=== TASK BRIEF ===
Bring together all lines from the listing below that contain the string "while".

=== DATA TO USE ===
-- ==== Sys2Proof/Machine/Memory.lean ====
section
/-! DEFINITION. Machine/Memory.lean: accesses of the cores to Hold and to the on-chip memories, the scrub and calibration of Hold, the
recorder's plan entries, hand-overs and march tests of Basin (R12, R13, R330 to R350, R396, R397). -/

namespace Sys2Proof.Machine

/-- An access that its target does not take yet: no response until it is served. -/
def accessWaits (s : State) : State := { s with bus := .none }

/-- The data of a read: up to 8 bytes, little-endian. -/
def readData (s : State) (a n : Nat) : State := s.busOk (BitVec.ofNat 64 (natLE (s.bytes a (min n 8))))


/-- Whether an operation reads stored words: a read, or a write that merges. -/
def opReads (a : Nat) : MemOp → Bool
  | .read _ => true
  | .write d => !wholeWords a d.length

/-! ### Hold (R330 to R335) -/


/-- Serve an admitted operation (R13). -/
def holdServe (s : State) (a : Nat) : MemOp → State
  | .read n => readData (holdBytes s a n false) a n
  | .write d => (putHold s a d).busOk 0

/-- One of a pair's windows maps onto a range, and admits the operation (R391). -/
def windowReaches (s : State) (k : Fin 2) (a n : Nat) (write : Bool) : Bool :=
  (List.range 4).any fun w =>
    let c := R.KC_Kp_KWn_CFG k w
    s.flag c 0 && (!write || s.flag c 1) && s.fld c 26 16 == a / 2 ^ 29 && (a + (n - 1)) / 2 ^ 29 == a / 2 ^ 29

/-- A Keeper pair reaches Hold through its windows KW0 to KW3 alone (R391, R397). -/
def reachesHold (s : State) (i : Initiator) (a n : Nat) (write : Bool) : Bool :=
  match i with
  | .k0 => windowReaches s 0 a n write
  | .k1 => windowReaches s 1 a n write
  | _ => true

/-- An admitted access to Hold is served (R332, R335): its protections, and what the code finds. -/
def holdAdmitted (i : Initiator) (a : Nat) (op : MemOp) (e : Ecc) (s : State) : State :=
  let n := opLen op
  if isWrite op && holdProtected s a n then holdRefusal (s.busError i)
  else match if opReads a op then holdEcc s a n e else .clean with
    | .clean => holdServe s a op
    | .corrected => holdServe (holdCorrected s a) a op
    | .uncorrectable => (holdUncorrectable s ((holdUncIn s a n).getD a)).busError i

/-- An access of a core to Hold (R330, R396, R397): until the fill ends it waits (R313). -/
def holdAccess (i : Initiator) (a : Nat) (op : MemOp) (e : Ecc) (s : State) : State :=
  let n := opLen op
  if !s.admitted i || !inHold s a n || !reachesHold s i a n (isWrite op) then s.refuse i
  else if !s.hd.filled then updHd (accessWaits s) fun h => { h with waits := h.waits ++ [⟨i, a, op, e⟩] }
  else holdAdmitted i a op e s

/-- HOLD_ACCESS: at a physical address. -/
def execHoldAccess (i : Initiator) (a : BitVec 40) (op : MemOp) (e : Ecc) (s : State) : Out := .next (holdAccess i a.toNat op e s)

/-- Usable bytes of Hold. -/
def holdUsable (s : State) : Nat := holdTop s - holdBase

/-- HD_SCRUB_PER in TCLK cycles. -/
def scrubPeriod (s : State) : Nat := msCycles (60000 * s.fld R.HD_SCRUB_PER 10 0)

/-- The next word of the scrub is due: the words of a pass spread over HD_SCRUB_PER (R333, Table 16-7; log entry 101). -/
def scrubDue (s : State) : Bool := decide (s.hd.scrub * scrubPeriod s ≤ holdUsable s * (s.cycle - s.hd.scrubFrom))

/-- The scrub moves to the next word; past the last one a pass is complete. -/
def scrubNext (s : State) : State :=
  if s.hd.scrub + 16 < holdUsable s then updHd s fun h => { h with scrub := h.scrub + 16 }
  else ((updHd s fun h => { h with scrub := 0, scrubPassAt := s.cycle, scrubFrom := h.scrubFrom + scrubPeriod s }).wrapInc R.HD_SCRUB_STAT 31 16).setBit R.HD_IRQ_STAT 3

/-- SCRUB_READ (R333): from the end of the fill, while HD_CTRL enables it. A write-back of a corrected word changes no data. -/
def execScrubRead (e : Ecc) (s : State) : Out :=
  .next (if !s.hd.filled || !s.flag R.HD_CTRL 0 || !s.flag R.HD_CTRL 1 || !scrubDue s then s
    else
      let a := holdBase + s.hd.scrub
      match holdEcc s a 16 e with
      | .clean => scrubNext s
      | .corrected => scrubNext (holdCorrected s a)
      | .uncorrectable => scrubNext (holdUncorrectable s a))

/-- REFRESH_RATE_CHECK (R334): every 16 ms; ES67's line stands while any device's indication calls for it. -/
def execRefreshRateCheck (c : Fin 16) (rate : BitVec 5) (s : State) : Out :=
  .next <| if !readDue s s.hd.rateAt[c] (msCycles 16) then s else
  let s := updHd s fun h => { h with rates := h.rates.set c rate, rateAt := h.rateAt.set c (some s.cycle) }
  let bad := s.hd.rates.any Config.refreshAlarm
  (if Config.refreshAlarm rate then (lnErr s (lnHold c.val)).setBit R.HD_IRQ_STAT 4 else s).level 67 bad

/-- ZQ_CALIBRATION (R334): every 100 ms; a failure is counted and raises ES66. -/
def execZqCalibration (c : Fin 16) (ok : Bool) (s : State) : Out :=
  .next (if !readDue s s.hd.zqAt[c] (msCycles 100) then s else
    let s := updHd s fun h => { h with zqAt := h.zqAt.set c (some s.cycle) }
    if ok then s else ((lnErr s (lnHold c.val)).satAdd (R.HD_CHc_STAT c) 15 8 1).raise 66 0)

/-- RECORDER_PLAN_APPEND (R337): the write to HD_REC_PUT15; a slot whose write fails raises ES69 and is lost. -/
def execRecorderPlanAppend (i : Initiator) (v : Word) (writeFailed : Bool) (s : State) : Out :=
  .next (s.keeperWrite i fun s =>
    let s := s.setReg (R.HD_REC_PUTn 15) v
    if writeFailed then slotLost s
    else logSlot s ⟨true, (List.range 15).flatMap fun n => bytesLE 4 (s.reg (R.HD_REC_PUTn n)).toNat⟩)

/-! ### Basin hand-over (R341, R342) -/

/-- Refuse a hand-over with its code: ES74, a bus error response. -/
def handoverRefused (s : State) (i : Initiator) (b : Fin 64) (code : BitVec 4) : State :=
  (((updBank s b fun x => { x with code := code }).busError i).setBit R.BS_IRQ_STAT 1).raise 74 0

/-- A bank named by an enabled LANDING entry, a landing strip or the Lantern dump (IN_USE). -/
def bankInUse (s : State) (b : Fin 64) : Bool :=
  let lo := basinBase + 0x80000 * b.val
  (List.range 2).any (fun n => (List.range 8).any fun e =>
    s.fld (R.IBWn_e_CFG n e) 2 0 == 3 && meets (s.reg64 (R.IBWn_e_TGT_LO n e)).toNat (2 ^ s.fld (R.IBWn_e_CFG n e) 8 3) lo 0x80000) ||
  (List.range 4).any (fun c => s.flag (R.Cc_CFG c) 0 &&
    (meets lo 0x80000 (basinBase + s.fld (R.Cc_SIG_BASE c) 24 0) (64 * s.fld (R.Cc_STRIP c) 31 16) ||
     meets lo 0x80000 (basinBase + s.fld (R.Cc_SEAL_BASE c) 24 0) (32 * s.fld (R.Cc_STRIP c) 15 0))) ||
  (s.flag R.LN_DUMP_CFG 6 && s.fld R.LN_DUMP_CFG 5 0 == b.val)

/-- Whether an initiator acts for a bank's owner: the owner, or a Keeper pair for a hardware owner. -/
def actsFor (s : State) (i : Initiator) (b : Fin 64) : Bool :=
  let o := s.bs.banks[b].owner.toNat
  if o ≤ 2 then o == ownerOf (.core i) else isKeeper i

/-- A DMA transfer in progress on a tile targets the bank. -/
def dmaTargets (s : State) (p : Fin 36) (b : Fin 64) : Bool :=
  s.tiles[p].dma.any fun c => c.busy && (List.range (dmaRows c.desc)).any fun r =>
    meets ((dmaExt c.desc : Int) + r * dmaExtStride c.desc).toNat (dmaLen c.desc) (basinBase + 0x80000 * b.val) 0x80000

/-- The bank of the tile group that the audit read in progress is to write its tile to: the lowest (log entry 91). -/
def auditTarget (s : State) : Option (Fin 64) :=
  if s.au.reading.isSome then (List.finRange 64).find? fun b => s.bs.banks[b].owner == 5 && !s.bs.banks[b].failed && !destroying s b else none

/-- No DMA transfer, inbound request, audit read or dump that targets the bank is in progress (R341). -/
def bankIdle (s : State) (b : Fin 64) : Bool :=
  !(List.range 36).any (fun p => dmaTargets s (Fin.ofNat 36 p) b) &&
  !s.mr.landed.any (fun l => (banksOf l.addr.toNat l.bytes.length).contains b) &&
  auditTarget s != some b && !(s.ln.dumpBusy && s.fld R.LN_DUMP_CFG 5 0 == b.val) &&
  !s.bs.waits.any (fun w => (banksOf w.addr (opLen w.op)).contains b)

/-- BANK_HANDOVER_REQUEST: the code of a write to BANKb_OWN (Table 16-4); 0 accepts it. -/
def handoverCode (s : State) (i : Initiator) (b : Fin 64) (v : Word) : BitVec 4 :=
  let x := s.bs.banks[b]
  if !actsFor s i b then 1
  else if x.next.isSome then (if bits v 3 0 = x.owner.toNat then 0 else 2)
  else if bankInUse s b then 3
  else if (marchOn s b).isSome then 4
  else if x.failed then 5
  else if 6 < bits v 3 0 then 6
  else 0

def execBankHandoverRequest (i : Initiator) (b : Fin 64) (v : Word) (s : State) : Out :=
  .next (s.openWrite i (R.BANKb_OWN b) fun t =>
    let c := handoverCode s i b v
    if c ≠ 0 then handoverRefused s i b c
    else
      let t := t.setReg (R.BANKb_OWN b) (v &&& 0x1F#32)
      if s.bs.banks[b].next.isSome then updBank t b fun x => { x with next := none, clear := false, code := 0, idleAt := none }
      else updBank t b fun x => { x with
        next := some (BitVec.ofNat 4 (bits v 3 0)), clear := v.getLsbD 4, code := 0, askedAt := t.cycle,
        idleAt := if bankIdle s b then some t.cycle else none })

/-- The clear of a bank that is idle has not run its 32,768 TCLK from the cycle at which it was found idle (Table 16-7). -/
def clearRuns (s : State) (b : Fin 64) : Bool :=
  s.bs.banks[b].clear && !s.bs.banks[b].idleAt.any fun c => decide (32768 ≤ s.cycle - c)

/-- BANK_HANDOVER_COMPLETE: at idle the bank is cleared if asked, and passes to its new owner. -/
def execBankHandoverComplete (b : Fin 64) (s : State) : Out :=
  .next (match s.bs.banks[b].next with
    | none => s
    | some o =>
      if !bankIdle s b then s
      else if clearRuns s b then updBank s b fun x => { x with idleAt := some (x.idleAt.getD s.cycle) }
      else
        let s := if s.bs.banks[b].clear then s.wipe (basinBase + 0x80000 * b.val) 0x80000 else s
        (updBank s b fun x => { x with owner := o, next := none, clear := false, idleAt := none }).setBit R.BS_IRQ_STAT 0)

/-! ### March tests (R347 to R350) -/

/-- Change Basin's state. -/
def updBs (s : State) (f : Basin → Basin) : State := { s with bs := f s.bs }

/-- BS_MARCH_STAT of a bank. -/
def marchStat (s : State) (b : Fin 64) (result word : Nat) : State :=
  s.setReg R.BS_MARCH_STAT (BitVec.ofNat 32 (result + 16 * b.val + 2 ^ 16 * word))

=== SOLUTION TO THE PROBLEM ===
/-- SCRUB_READ (R333): from the end of the fill, while HD_CTRL enables it. A write-back of a corrected word changes no data. -/
/-- REFRESH_RATE_CHECK (R334): every 16 ms; ES67's line stands while any device's indication calls for it. -/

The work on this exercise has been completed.